> _PROBLEM REQUIREMENTS_
Restate word for word the lines that begin the listing and end with the line holding "def ownAbility (s".

> _DATA TO PROCESS_
-- ==== Sys2Proof/Machine/ReceiveOps.lean ====
section
/-! DEFINITION. The Call Procedure Engine as called station (R142 to R149) with its receive checker (R40), and the messages
both sides take (R128, R129). -/

namespace Sys2Proof.Machine

/-! ### The answer (R12, R82, R118, R142) -/

/-- The own ABILITY (R142). -/
def ownAbility (s : State) : Message :=
  .ability ⟨s.cfg.maxWidth, s.cfg.fine, s.cfg.delta, s.cfg.maxRate, 0, s.cfg.stationName⟩

/-- The engine begins as called station (R142). -/
def beginCalled (l : LineNo) (s : State) : State :=
  let s := s.setProc l { Proc.idle with phase := .waitChoice, role := .called, sup := .enter .message }
  say l (ownAbility s) (setCommand l .receive 0 s)

/-- A RECEIVED document for an answering line (R12). -/
def receivedDocument (l : LineNo) (p : Fin 256) : Document := ⟨.received l, true, false, [], [], some p, false, 0⟩

/-- The RECEIVE job and the document of an answered call (R12, R82), with the print job or print owed. -/
def createReception (l : LineNo) (j : Fin 32) (d : Fin 64) (p : Fin 256) (s : State) : State :=
  let x := (s.line l).settings
  let s := s.setDoc d (some (receivedDocument l p))
  let s := addJob d (createJob j ⟨d, .receive ⟨l, false, none⟩, none⟩ s)
  if x.copies = 0 then s
  else match freeJobSlot s with
    | some k => createPrint k d x.printJob s
    | none => changeReceive j (fun b => { b with owed := true }) s

/-- The line answers (R118). -/
def answerLine (l : LineNo) (j : Fin 32) (d : Fin 64) (p : Fin 256) (s : State) : State :=
  let x := s.line l
  let s := createReception l j d p s
  let blanking := (s.profile 0).blanking * 8
  let s := s.setLine l { s.line l with state := if blanking = 0 then .connected else .answering, direction := some .incoming,
                                       receive := some (j, d), answered := false, onCount := 0, gapCount := 0, rings := 0,
                                       refused := false, absence := 0, blanking := blanking }
  let s := report (.callIn l x.rings j d) s
  printerLook (if blanking = 0 then beginCalled l s else s)

/-- The first condition of R117 that fails, or what the answer takes. -/
def answerCheck (l : LineNo) (s : State) : RingCause ⊕ (Fin 32 × Fin 64 × Fin 256) :=
  if (s.line l).retiring then .inl .retiring
  else if s.store.freeCount ≤ s.cfg.reserve then .inl .store
  else match freeJobSlot s, s.store.freeDoc, s.store.freePage with
    | none, _, _ => .inl .noJob
    | _, none, _ => .inl .noDocument
    | _, _, none => .inl .noPage
    | some j, some d, some p => .inr (j, d, p)

/-- The answer check at a counted ring (R117). -/
def considerAnswer (l : LineNo) (s : State) : State :=
  let x := s.line l
  if 0 < x.settings.answerAfter ∧ x.settings.answerAfter ≤ x.rings then
    match answerCheck l s with
    | .inr (j, d, p) => answerLine l j d p s
    | .inl why =>
      if x.refused then s else report (.ringRefused l x.rings why) (s.setLine l { x with refused := true })
  else s

/-! ### The end of a reception (R84, R148, R149) -/

/-- The document of a line's reception. -/
def receptionDoc (l : LineNo) (s : State) : Option (Fin 64) := (s.line l).receive.map (fun r => r.2)

/-- A RECEIVED document becomes CLOSED; with no slots it is released (R11, R12). -/
def closeReceived (d : Fin 64) (s : State) : State :=
  let s := { s with store := s.store.changeDoc d (fun x => { x with isOpen := false, held := none }) }
  match s.doc d with
  | some x => if x.slots = [] then releaseDoc d s else s
  | none => s

/-- The RECEIVE job finishes with its result (R84); where the document has no slots no print is owed any more (R83). -/
def finishReception (j : Fin 32) (d : Fin 64) (why : Reason) (s : State) : State :=
  finishJob j (changeReceive j (fun b => { b with result := some why, owed := b.owed && !docEmpty d s }) s)

/-- A page at the cursor that is still FILLING is discarded (R8, R149). -/
def discardReceived (l : LineNo) (s : State) : State :=
  match (s.proc l).page with
  | some p => if (s.page p).state = .filling then withStore (fun st => st.discard p) s else s
  | none => s

/-- The reception ends (R149): the checker stops, the page in hand is discarded, the document closes and the job
finishes. -/
def quitCalled (l : LineNo) (why : Reason) (s : State) : State :=
  let s := discardReceived l s
  let s := s.setProc l { Proc.idle with endReason := some why }
  match (s.line l).receive with
  | none => s
  | some (j, d) =>
    let s := documentNews d (closeReceived d s)
    printerLook (finishReception j d why s)

/-- The engine ends the reception after a CLOSE; the release follows once it has been handed over. -/
def closeReception (l : LineNo) (why : Reason) (s : State) : State :=
  let s := quitCalled l why (say l (.close (byteOf why.code)) s)
  s.setSlot l { s.slot l with closing := some ⟨why, 0, []⟩ }

/-- The engine ends the reception without a CLOSE and asks for the release at once. -/
def dropReception (l : LineNo) (why : Reason) (s : State) : State := release l ⟨why, 0, []⟩ (quitCalled l why s)

/-! ### The receive checker (R40, R145) -/

/-- The receive checker at the start of a page of the settings' width. -/
def Checker.start (c : Settings) : Checker := ⟨.start c.width, 0⟩

/-- The bytes that are stored for a received line (R40): a good line's mark and run codes with the bits after the last code 0,
a bad one as its substitute. -/
def Checker.stored (k : Checker) (l : DecodedLine) : List Byte :=
  match l.good, l.kind with
  | true, some kind => codedLine kind l.runs
  | _, _ => codeLine k.anchor (some l.raster) false l.raster

/-- A received line is stored (R40); the call ends STORE-FULL where its append is refused (R148). -/
def storeLine (l : LineNo) (dec : DecodedLine) (s : State) : State :=
  let x := s.proc l
  match x.page with
  | none => s
  | some p =>
    if 4095 ≤ dec.index then s.setProc l { x with bad := x.bad + 1, sup := x.sup.progress .data }
    else
      let x' := { x with bad := if dec.good then x.bad else x.bad + 1, sup := x.sup.progress .data,
                         checker := { x.checker with anchor := nextAnchor x.checker.anchor s.cfg.anchorInterval } }
      match s.store.append s.cfg.reserve .receive p (x.checker.stored dec) (if dec.good then .line else .substitute) with
      | some st => ({ s with store := st }).setProc l x'
      | none => closeReception l .storeFull (s.setProc l { x' with checker := x.checker })

/-- A byte of page data reaches the decoder (R36, R145). -/
def feedByte (l : LineNo) (b : Byte) (s : State) : State :=
  let x := s.proc l
  let e := x.checker.decoder.feed b
  let s := s.setProc l { x with checker := { x.checker with decoder := e.1 } }
  match e.2 with
  | .line dec => storeLine l dec s
  | _ => s

/-- The page a reception stores into: the one at the cursor, or a record taken for a later page (R145). Where the document has 128
slots and no page record is free either, the slots are looked at first and the reception ends DOC-FULL: R5, R145 and R148 give no
order, and this one is a DESIGN CHOICE (log 45). -/
def takeReceivedPage (l : LineNo) (s : State) : State :=
  let x := s.proc l
  match x.page, receptionDoc l s with
  | none, some d =>
    match s.doc d with
    | none => s
    | some doc =>
      if 128 ≤ doc.slots.length then closeReception l .docFull s
      else match s.store.freePage with
        | none => closeReception l .storeFull s
        | some p =>
          let s := { s with store := s.store.mapPage p x.settings.width x.settings.resolution d (docHolders d s) }
          documentNews d (s.setProc l { x with page := some p })
  | _, _ => s

/-- The first byte of page data begins the page (R145). -/
def beginReceived (l : LineNo) (s : State) : State :=
  let s := takeReceivedPage l s
  let x := s.proc l
  if x.phase = .idle then s
  else s.setProc l { x with phase := .receiving, checker := .start x.settings, sup := .enter .data }

/-- A byte received with page data set (R145). -/
def takeDataByte (l : LineNo) (b : Byte) (s : State) : State :=
  match (s.proc l).phase with
  | .waitData =>
    let s := beginReceived l s
    if (s.proc l).phase = .receiving then feedByte l b s else s
  | .receiving => feedByte l b s
  | _ => s

/-- A line cut off by the end of the page data is bad (R37). -/
def cutOffLine (l : LineNo) (s : State) : State :=
  let x := s.proc l
  let e := x.checker.decoder.endData
  let s := s.setProc l { x with checker := { x.checker with decoder := e.1 } }
  match e.2 with
  | .line dec => storeLine l dec s
  | _ => s

/-- The page-end mark is appended and the station waits for PAGE-END (R40, R145). -/
def endReceivedPage (l : LineNo) (s : State) : State :=
  let x := s.proc l
  if x.phase = .receiving then
    match x.page with
    | none => s
    | some p =>
      match s.store.append s.cfg.reserve .receive p [pageEndMark] .mark with
      | some st => enter l .waitPageEnd .message { s with store := st }
      | none => closeReception l .storeFull s
  else s

/-- The page data ends (R39, R145). -/
def takeDataEnd (l : LineNo) (s : State) : State :=
  if (s.proc l).phase = .receiving then endReceivedPage l (cutOffLine l s) else s

/-! ### Verdicts (R146, R147) -/

/-- A verdict is sent and recorded (R146). -/
def sayVerdict (l : LineNo) (v : Verdict) (s : State) : State :=
  let s := say l (.verdict v) s
  s.setProc l { s.proc l with lastVerdict := some v }

/-- What follows a GOOD verdict (R147). -/
def afterGood (l : LineNo) (k : PageEndKind) (s : State) : State :=
  let x := s.proc l
  let x := { x with delivered := x.delivered + 1, resends := 0, bad := 0 }
  match k with
  | .next => s.setProc l { x with slot := x.slot + 1, page := none, phase := .waitData, sup := .enter .data }
  | .new => s.setProc l { x with slot := x.slot + 1, page := none, phase := .waitChoice, sup := .enter .message }
  | .last => s.setProc l { x with phase := .waitClose, sup := .enter .message }

/-- The page is judged GOOD, sealed (R7, R146) and looked at (R17); for LAST the document becomes CLOSED. -/
def judgeGood (l : LineNo) (k : PageEndKind) (p : Fin 256) (damaged : Bool) (s : State) : State :=
  let s := withStore (fun st => (st.sealPage p false damaged).settle p) s
  let s := afterGood l k (sayVerdict l .good s)
  match receptionDoc l s with
  | none => s
  | some d => documentNews d (if k = .last then closeReceived d s else s)
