/-- CLOSE, CLOSE_HANDED and the line timeouts (R119, R140, R149, R154 to R156, R187, R199): how calls end. A release leaves the line
RELEASING with its reason and guard time; an answered call's meter stops and its charge record is filled. A timeout under MESSAGE,
DATA or PAGE sends CLOSE with reason TIMEOUT, and the release follows once it has been handed over; but a called station in
WAIT-CLOSE ends DELIVERED and is released at once. That a release sets the dial cursor to ACCESS, 0, 0 and the stopped generator's
counters to 0 is the model's choice (log 37), and so is what the IDLE context's recoder and decoders hold (log 38); that a context
is IDLE from its CLOSE on while the release waits in the slot for the CLOSE to be handed over is the model's deduction (log 27), and
that CLOSE_HANDED releases the line also where bytes of the CLOSE are still to be handed over is its choice (log 52). -/
def Obligations.CallsEnd : Prop :=
  ∀ (s : State) (l : LineNo), (s.line l).state = .connected →
    let x := s.proc l
    let name := match x.remote with | some ab => ab.name | none => []
    let released := fun (t : State) (why : Reason) (delivered : Nat) (name : Name) =>
      t.line l = { s.line l with
        state := .releasing, direction := none, admission := none, receive := none, answered := false, part := .access,
        position := 0, breaks := 0, cadence := ⟨.none, 0, 0, 0, 0⟩, absence := 0, blanking := 0, guard := s.cfg.guardTime * 8000,
        lastReason := some why } ∧
      (t.slot l).out = [] ∧ (t.slot l).command = .rest ∧ (t.slot l).closing = none ∧ t.clock = s.clock ∧ t.cfg = s.cfg ∧
      (∀ a, (s.line l).admission = some a →
        (t.account a.account).active = (s.account a.account).active - 1 ∧
        fetch t.routes.active a.entry = fetch s.routes.active a.entry - 1 ∧
        t.charges.reserved = s.charges.reserved.filter (fun r => decide (r.line ≠ l)) ∧
        ((s.line l).answered = true → t.meter l = { s.meter l with running := false } ∧
          t.charges.filled = s.charges.filled ++ [⟨a.account, a.job, a.dest, a.number, a.entry, a.zone, l, (s.meter l).answerDay,
            (s.meter l).answerSecond, (s.meter l).seconds, (s.meter l).units, why, delivered, name⟩]) ∧
        ((s.line l).answered = false → t.meters = s.meters ∧ t.charges.filled = s.charges.filled))
    let closing := fun (t : State) (r : ReleaseRequest) =>
      t.proc l = { Proc.idle with endReason := some .timeout } ∧ t.line l = s.line l ∧
      t.slot l = { s.slot l with out := (s.slot l).out ++ [.byte 8, .byte 3, .endMessage], closing := some r }
    (∀ r : ReleaseRequest, (s.slot l).closing = some r →
      ∃ t, exec (.closeHanded l) s = .next t ∧ released t r.reason r.delivered r.name ∧ t.procs = s.procs) ∧
    (∀ why : Byte, x.phase ≠ .idle → x.role = .caller →
      ∃ t, exec (.close l [why]) s = .next t ∧ released t .remoteClose x.delivered name ∧
        t.proc l = { Proc.idle with endReason := some .remoteClose }) ∧
    (∀ why : Byte, x.phase ≠ .idle → x.role = .called → (s.line l).admission = none →
      let how := if x.lastVerdict = some .good ∧ x.pageEnd = some .last then Reason.delivered else .remoteClose
      ∃ t, exec (.close l [why]) s = .next t ∧ released t how 0 [] ∧ t.proc l = { Proc.idle with endReason := some how }) ∧
    (x.sup.cls = some .answer →
      ∃ t, exec (.answerTimeout l) s = .next t ∧ released t .noAnswer x.delivered name ∧
        t.proc l = { Proc.idle with endReason := some .noAnswer }) ∧
    (x.sup.cls = some .message → x.role = .caller →
      ∃ t, exec (.messageTimeout l) s = .next t ∧ closing t ⟨.timeout, x.delivered, name⟩) ∧
    (x.sup.cls = some .message → x.role = .called → (s.line l).admission = none →
      (x.phase ≠ .waitClose → ∃ t, exec (.messageTimeout l) s = .next t ∧ closing t ⟨.timeout, 0, []⟩) ∧
      (x.phase = .waitClose → ∃ t, exec (.messageTimeout l) s = .next t ∧ released t .delivered 0 [] ∧
        t.proc l = { Proc.idle with endReason := some .delivered })) ∧
    (x.sup.cls = some .page → ∃ t, exec (.pageTimeout l) s = .next t ∧ closing t ⟨.timeout, x.delivered, name⟩) ∧
    (x.sup.cls = some .data → (s.line l).admission = none →
      ∃ t, exec (.dataTimeout l) s = .next t ∧ closing t ⟨.timeout, 0, []⟩)

/-- WAIT and MESSAGE_CHECK_ERROR (R127, R128, R153, R215) and CLASS_TICK (R150 to R152, R59). A message that fails its check or its
layout (its code, its length, its flags, its resolution, its station name, its PAGE-END kind or its VERDICT) changes nothing, under
the message's own command as behind MESSAGE_CHECK_ERROR; a WAIT sets the age of a MESSAGE wait to 0. A tick sets its class's counter
to 0 and ages every unsuspended wait of the class that has not come to its third tick; an aged MESSAGE wait repeats the last message
in the phases of R129, an aged PAGE wait says WAIT (R132, R136), and an aged SCAN wait repeats its CREDIT. The third tick times the
wait out: the one line that holds the class is left as its timeout's own command leaves it. That a WAIT-CHOICE entered by TRIAL-BAD
repeats an ABILITY or a VERDICT sent since is the model's choice (log 40). -/
def Obligations.WaitsAndTicks : Prop :=
  (∀ (s : State) (l : LineNo) (bytes : List Byte),
    exec (.messageCheckError l true bytes) s = .next s ∧
    ((∀ b rest, bytes = b :: rest → b = 0 ∨ 8 < b.toNat) → exec (.messageCheckError l false bytes) s = .next s) ∧
    (bytes = [] → exec (.messageCheckError l false bytes) s = .next s) ∧
    (let checked := fun code : Byte => exec (.messageCheckError l false (code :: bytes)) s = .next s
     (bytes ≠ [] →
       exec (.trialGood l bytes) s = .next s ∧ exec (.trialBad l bytes) s = .next s ∧ exec (.wait l bytes) s = .next s ∧
       exec (.verdictGood l bytes) s = .next s ∧ exec (.verdictResend l bytes) s = .next s ∧
       checked 3 ∧ checked 4 ∧ checked 7) ∧
     ((∀ (w v a b r t n : Byte) (name : List Byte), bytes = [w, v, a, b, r, t, n] ++ name →
         1 < a.toNat ∨ 1 < b.toNat ∨ 20 < n.toNat ∨ n.toNat ≠ name.length) →
       exec (.ability l bytes) s = .next s ∧ exec (.choice l bytes) s = .next s ∧ checked 1 ∧ checked 2) ∧
     ((∀ k, bytes = [k] → 2 < k.toNat) → exec (.pageEnd l bytes) s = .next s ∧ checked 5) ∧
     ((∀ v, bytes = [v] → 1 < v.toNat) → checked 6) ∧
     (bytes.length ≠ 1 → exec (.close l bytes) s = .next s ∧ checked 8)) ∧
    (s.noPrinting → (s.proc l).phase ≠ .idle →
      exec (.wait l []) s = .next (s.setProc l { s.proc l with
        sup := if (s.proc l).sup.cls = some .message then { (s.proc l).sup with age := 0 } else (s.proc l).sup }))) ∧
  (∀ (s : State) (k : TimeoutClass), k = .answer ∨ k = .message ∨ k = .data ∨ k = .page →
    (∀ l, (s.proc l).sup.cls = some k → (s.proc l).sup.age < 2) →
    let again := fun l : LineNo => match k, (s.proc l).phase, (s.proc l).lastMessage, (s.proc l).lastVerdict with
      | .message, .waitTrial, some (.choice c n), _ =>
        (Message.choice c n).bytes.map OutItem.byte ++ [.endMessage, .trial c.rate]
      | .message, .waitVerdict, some (.pageEnd e), _ => (Message.pageEnd e).bytes.map OutItem.byte ++ [.endMessage]
      | .message, .waitChoice, some (.ability a), _ => (Message.ability a).bytes.map OutItem.byte ++ [.endMessage]
      | .message, .waitChoice, some (.verdict v), _ => (Message.verdict v).bytes.map OutItem.byte ++ [.endMessage]
      | .message, .waitClose, _, some v => (Message.verdict v).bytes.map OutItem.byte ++ [.endMessage]
      | .page, .waitFirst, _, _ => [.byte 7, .endMessage]
      | .page, .holding, _, _ => [.byte 7, .endMessage]
      | _, _, _, _ => []
    ∃ t, exec (.classTick k) s = .next t ∧ t.ticks = store s.ticks (TimeoutClass.index k) 0 ∧ t.lines = s.lines ∧
      ∀ l, (t.proc l).phase = (s.proc l).phase ∧
        (t.proc l).sup =
          (if (s.proc l).sup.cls = some k then { (s.proc l).sup with age := (s.proc l).sup.age + 1 } else (s.proc l).sup) ∧
        t.slot l =
          (if (s.proc l).sup.cls = some k then { s.slot l with out := (s.slot l).out ++ again l } else s.slot l)) ∧
  (∀ (s : State) (l : LineNo) (k : TimeoutClass), (s.proc l).sup.cls = some k → 2 ≤ (s.proc l).sup.age →
    (∀ m, m ≠ l → (s.proc m).sup.cls ≠ some k) →
    let s' := { s with ticks := store s.ticks (TimeoutClass.index k) 0 }
    match k with
    | .answer => exec (.classTick .answer) s = exec (.answerTimeout l) s'
    | .message => exec (.classTick .message) s = exec (.messageTimeout l) s'
    | .data => exec (.classTick .data) s = exec (.dataTimeout l) s'
    | .page => exec (.classTick .page) s = exec (.pageTimeout l) s'
    | _ => True) ∧
  (∀ s : State, (∀ c, (s.channel c).sup.cls = some .scan → (s.channel c).sup.suspended = false → (s.channel c).sup.age < 2) →
    ∃ t, exec (.classTick .scan) s = .next t ∧ t.ticks = store s.ticks 4 0 ∧ t.store = s.store ∧ t.procs = s.procs ∧
      ∀ c,
        let x := s.channel c
        let aged := x.sup.cls = some .scan ∧ x.sup.suspended = false
        t.channel c = (if aged then { x with sup := { x.sup with age := x.sup.age + 1 } } else x) ∧
        fetch t.link.credits c = if aged then some ⟨x.number, x.limit, x.expected, false⟩ else fetch s.link.credits c) ∧
  (∀ s : State, s.printer.sup.cls = some .print → s.printer.sup.age < 2 →
    exec (.classTick .print) s = .next { s with
      ticks := store s.ticks 5 0,
      printer := { s.printer with sup := { s.printer.sup with age := s.printer.sup.age + 1 } } })
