@[simp] theorem report_meter (s : State) (r : Report) (k : LineNo) : (report r s).meter k = s.meter k := rfl

@[simp] theorem report_account (s : State) (r : Report) (k : Fin 64) : (report r s).account k = s.account k := rfl

@[simp] theorem report_job (s : State) (r : Report) (k : Fin 32) : (report r s).job k = s.job k := rfl

@[simp] theorem report_channel (s : State) (r : Report) (k : ChannelNo) : (report r s).channel k = s.channel k := rfl

@[simp] theorem report_doc (s : State) (r : Report) (k : Fin 64) : (report r s).doc k = s.doc k := rfl

@[simp] theorem report_page (s : State) (r : Report) (k : Fin 256) : (report r s).page k = s.page k := rfl

@[simp] theorem report_profile (s : State) (r : Report) (k : Fin 8) : (report r s).profile k = s.profile k := rfl

/-! ### sendCredit -/

@[simp] theorem sendCredit_pending (s : State) (c : ChannelNo) (f : CreditFrame) : (sendCredit c f s).pending = s.pending := rfl

@[simp] theorem sendCredit_cfg (s : State) (c : ChannelNo) (f : CreditFrame) : (sendCredit c f s).cfg = s.cfg := rfl

@[simp] theorem sendCredit_store (s : State) (c : ChannelNo) (f : CreditFrame) : (sendCredit c f s).store = s.store := rfl

@[simp] theorem sendCredit_scan (s : State) (c : ChannelNo) (f : CreditFrame) : (sendCredit c f s).scan = s.scan := rfl

@[simp] theorem sendCredit_jobs (s : State) (c : ChannelNo) (f : CreditFrame) : (sendCredit c f s).jobs = s.jobs := rfl

@[simp] theorem sendCredit_routes (s : State) (c : ChannelNo) (f : CreditFrame) : (sendCredit c f s).routes = s.routes := rfl

@[simp] theorem sendCredit_lines (s : State) (c : ChannelNo) (f : CreditFrame) : (sendCredit c f s).lines = s.lines := rfl

@[simp] theorem sendCredit_profiles (s : State) (c : ChannelNo) (f : CreditFrame) : (sendCredit c f s).profiles = s.profiles := rfl

@[simp] theorem sendCredit_procs (s : State) (c : ChannelNo) (f : CreditFrame) : (sendCredit c f s).procs = s.procs := rfl

@[simp] theorem sendCredit_slots (s : State) (c : ChannelNo) (f : CreditFrame) : (sendCredit c f s).slots = s.slots := rfl

@[simp] theorem sendCredit_ticks (s : State) (c : ChannelNo) (f : CreditFrame) : (sendCredit c f s).ticks = s.ticks := rfl

@[simp] theorem sendCredit_printer (s : State) (c : ChannelNo) (f : CreditFrame) : (sendCredit c f s).printer = s.printer := rfl

@[simp] theorem sendCredit_clock (s : State) (c : ChannelNo) (f : CreditFrame) : (sendCredit c f s).clock = s.clock := rfl

@[simp] theorem sendCredit_meters (s : State) (c : ChannelNo) (f : CreditFrame) : (sendCredit c f s).meters = s.meters := rfl

@[simp] theorem sendCredit_accounts (s : State) (c : ChannelNo) (f : CreditFrame) : (sendCredit c f s).accounts = s.accounts := rfl

@[simp] theorem sendCredit_charges (s : State) (c : ChannelNo) (f : CreditFrame) : (sendCredit c f s).charges = s.charges := rfl

@[simp] theorem sendCredit_link (s : State) (c : ChannelNo) (f : CreditFrame) :
    (sendCredit c f s).link = { s.link with credits := store s.link.credits c (some f) } := rfl

@[simp] theorem sendCredit_freeCount (s : State) (c : ChannelNo) (f : CreditFrame) : (sendCredit c f s).freeCount = s.freeCount := rfl

@[simp] theorem sendCredit_line (s : State) (c : ChannelNo) (f : CreditFrame) (k : LineNo) : (sendCredit c f s).line k = s.line k := rfl

@[simp] theorem sendCredit_proc (s : State) (c : ChannelNo) (f : CreditFrame) (k : LineNo) : (sendCredit c f s).proc k = s.proc k := rfl

@[simp] theorem sendCredit_slot (s : State) (c : ChannelNo) (f : CreditFrame) (k : LineNo) : (sendCredit c f s).slot k = s.slot k := rfl

@[simp] theorem sendCredit_meter (s : State) (c : ChannelNo) (f : CreditFrame) (k : LineNo) : (sendCredit c f s).meter k = s.meter k := rfl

> _ANSWER TO THE EXERCISE_
-- ==== Sys2Proof/Machine/ReceiveOps.lean ====
section
/-! DEFINITION. The Call Procedure Engine as called station (R142 to R149) with its receive checker (R40), and the messages
both sides take (R128, R129). -/

namespace Sys2Proof.Machine

/-! ### The answer (R12, R82, R118, R142) -/

/-- The own ABILITY (R142). -/
def ownAbility (s : State) : Message :=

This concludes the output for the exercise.